Work item: Your answer must be one number: the count of lines below that include "theorem".

Dataset entries
□ □ □ □
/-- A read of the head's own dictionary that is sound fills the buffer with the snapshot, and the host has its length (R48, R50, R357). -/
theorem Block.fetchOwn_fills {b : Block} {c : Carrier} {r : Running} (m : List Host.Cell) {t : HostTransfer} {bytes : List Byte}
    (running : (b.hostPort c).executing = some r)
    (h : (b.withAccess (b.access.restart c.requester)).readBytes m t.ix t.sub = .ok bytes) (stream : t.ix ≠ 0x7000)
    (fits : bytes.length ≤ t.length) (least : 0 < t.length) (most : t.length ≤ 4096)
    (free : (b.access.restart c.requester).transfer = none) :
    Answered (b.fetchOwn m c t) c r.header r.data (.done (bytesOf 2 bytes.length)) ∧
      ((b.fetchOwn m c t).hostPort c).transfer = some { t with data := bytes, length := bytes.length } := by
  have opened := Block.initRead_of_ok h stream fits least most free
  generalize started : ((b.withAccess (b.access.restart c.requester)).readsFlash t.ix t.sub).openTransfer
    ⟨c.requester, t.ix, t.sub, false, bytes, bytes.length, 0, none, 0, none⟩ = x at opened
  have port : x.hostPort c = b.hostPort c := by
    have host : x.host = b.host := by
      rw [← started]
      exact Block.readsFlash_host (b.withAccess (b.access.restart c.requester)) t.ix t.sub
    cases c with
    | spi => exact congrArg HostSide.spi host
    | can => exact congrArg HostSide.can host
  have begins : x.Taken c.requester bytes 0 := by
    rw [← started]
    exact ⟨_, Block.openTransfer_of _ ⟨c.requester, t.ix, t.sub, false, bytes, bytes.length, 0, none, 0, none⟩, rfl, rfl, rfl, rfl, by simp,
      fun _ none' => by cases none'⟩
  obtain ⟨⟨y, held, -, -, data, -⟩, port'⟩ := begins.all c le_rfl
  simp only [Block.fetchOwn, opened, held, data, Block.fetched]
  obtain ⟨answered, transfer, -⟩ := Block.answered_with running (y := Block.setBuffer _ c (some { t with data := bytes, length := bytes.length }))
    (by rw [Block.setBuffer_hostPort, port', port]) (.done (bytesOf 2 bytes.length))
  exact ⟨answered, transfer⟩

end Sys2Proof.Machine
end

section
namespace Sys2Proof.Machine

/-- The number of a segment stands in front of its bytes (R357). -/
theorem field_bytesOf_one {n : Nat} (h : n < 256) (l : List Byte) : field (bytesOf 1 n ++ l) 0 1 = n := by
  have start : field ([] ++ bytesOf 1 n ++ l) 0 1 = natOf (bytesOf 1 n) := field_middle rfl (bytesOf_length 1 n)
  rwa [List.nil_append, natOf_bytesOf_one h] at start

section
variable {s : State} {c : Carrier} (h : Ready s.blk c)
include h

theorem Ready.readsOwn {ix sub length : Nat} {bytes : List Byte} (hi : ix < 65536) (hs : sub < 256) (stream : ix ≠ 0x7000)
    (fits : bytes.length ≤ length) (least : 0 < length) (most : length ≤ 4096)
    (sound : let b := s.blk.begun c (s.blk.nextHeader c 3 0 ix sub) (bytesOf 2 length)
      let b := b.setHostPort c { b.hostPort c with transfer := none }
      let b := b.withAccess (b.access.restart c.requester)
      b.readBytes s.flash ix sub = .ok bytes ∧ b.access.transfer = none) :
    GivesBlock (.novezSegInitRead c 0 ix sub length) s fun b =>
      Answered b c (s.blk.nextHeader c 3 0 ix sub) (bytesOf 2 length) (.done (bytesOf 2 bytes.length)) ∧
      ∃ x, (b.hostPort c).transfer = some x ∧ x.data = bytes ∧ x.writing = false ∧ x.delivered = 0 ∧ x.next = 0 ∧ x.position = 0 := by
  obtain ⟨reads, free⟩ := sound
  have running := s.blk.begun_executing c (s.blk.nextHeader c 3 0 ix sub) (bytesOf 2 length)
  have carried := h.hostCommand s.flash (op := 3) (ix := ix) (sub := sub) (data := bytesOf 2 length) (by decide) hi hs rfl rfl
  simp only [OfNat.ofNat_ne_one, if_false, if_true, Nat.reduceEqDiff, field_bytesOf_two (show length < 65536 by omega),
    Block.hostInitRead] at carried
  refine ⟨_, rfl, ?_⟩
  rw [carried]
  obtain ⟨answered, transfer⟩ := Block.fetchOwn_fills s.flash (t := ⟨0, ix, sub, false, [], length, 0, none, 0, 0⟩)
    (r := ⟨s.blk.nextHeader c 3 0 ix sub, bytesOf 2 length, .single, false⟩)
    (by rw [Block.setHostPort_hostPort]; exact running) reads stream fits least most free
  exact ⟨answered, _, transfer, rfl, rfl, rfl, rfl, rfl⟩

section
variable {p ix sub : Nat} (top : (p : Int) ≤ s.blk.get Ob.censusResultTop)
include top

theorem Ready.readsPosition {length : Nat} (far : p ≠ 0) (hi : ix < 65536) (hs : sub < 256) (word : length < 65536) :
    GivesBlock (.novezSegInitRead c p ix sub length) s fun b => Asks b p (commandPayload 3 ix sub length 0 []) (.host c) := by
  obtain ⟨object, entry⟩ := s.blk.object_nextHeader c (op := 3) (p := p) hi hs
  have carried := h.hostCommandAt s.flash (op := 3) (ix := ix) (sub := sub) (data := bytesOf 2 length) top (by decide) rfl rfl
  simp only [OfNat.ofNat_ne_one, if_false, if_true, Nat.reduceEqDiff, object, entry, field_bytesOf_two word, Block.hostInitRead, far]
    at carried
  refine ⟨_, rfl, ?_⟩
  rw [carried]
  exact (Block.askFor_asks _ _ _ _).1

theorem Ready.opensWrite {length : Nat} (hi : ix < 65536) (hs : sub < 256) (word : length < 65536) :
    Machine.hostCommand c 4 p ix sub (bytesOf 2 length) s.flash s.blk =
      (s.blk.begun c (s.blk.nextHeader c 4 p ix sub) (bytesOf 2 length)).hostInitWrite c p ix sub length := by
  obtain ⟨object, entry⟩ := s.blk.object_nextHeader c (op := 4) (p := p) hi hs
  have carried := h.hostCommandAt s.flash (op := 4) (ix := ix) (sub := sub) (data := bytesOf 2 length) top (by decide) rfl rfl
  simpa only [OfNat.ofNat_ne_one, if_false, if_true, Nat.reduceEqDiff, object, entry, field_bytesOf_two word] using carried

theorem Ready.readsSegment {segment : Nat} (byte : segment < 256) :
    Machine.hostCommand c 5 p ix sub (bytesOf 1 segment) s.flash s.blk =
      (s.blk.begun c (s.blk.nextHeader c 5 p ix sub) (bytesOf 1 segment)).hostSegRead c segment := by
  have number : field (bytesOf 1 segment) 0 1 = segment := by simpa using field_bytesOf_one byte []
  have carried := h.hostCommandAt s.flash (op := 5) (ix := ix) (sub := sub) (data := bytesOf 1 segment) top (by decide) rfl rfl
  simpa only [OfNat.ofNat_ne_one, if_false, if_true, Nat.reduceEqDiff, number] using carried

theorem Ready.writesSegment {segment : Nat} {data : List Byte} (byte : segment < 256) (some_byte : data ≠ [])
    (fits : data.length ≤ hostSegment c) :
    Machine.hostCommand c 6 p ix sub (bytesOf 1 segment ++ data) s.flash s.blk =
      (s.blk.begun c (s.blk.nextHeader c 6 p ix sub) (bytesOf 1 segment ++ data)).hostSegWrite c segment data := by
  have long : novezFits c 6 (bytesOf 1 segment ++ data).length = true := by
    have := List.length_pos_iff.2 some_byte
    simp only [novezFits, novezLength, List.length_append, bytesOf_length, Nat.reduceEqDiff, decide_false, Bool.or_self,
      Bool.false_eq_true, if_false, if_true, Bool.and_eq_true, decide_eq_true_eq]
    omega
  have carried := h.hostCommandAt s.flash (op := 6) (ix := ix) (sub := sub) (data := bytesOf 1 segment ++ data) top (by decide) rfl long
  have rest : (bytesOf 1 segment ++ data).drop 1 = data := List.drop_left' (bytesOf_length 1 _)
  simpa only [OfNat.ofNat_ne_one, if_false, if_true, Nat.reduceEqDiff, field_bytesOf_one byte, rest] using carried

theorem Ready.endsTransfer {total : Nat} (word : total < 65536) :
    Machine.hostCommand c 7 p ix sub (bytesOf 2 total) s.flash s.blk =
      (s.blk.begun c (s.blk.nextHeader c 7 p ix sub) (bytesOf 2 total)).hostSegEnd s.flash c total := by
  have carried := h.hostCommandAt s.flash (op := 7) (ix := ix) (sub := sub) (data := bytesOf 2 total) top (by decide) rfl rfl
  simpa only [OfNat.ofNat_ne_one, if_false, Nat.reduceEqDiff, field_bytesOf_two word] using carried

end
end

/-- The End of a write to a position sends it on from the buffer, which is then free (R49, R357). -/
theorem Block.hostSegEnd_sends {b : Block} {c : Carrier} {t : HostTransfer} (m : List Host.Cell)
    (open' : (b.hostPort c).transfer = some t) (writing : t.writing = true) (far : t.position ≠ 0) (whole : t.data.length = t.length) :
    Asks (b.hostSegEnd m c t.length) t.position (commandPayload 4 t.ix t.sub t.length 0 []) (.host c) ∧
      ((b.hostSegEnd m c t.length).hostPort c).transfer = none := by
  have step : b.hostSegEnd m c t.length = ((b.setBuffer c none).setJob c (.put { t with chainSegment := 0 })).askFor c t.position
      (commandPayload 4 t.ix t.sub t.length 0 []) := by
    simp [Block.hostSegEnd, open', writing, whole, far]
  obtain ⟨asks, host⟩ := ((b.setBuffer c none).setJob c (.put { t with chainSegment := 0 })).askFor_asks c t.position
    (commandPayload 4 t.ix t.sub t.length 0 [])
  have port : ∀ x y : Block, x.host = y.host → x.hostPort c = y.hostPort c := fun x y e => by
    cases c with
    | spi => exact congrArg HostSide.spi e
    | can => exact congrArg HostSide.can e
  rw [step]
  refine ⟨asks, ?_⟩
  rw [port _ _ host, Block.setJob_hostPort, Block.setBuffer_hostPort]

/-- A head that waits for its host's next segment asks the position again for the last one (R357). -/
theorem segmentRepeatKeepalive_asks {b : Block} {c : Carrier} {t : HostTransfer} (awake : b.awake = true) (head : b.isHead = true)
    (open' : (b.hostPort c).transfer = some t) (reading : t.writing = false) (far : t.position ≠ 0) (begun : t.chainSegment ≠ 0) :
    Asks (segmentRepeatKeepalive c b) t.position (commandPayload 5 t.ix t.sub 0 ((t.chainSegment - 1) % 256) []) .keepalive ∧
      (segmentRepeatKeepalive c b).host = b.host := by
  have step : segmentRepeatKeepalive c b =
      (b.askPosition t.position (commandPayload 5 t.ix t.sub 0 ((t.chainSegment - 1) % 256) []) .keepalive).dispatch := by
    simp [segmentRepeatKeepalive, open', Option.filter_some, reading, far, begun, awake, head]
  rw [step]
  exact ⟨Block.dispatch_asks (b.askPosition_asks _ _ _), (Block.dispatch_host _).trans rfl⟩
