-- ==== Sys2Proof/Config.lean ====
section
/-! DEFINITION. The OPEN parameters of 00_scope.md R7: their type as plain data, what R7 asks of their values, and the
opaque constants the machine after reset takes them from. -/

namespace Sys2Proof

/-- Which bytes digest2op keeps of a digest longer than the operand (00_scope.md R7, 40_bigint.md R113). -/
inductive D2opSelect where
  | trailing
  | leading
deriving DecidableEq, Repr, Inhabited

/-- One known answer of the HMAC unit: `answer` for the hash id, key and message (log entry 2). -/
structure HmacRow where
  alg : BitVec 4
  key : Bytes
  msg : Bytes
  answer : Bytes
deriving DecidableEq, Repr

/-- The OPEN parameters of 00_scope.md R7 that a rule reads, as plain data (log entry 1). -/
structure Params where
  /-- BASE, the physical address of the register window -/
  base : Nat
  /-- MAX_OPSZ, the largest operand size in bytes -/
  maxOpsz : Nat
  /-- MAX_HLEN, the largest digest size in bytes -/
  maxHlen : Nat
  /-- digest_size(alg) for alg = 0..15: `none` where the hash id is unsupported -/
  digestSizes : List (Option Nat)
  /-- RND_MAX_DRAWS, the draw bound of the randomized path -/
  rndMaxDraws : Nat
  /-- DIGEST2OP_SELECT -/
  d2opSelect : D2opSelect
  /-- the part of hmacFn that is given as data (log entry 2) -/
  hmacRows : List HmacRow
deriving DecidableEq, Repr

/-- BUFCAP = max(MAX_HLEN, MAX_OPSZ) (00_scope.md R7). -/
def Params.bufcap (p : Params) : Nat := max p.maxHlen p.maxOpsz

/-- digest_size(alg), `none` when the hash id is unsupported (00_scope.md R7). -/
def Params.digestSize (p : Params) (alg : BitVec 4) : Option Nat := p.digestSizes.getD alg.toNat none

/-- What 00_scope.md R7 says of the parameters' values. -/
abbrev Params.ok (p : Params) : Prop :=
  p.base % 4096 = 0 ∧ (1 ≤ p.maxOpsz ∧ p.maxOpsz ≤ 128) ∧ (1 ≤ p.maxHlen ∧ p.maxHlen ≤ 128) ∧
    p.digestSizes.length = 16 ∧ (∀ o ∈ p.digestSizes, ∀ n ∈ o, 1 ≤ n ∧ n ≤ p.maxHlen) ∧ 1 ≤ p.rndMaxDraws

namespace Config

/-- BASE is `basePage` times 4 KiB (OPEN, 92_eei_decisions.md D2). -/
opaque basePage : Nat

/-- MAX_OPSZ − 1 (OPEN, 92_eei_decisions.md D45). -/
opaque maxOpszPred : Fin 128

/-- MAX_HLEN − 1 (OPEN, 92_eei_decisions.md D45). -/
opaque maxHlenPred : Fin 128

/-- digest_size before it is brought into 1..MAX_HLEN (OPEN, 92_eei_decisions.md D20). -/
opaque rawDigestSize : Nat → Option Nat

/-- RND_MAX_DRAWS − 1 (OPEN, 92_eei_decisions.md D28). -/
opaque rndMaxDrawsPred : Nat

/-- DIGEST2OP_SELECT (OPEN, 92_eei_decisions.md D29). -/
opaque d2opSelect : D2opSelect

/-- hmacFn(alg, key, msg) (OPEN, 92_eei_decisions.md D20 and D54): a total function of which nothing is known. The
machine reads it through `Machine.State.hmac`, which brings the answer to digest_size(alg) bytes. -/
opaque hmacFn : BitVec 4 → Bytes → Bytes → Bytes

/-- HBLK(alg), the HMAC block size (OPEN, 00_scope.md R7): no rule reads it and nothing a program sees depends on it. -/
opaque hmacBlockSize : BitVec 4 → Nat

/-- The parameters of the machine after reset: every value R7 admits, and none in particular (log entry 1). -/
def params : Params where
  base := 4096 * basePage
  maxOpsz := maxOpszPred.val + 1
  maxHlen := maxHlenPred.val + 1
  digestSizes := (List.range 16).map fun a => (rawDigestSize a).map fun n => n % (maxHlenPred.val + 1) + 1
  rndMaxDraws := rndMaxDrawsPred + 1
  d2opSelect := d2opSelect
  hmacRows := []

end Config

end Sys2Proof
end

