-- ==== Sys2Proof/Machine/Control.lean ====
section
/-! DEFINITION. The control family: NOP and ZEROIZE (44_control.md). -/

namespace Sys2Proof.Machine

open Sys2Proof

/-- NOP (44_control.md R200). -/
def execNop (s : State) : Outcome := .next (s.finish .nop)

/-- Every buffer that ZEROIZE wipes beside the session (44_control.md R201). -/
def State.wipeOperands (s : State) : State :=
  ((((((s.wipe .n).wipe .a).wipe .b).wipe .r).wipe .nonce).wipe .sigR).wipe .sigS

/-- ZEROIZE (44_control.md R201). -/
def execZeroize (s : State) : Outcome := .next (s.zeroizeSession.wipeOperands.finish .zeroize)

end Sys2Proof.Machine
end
□ □ □ □
Answer area: 10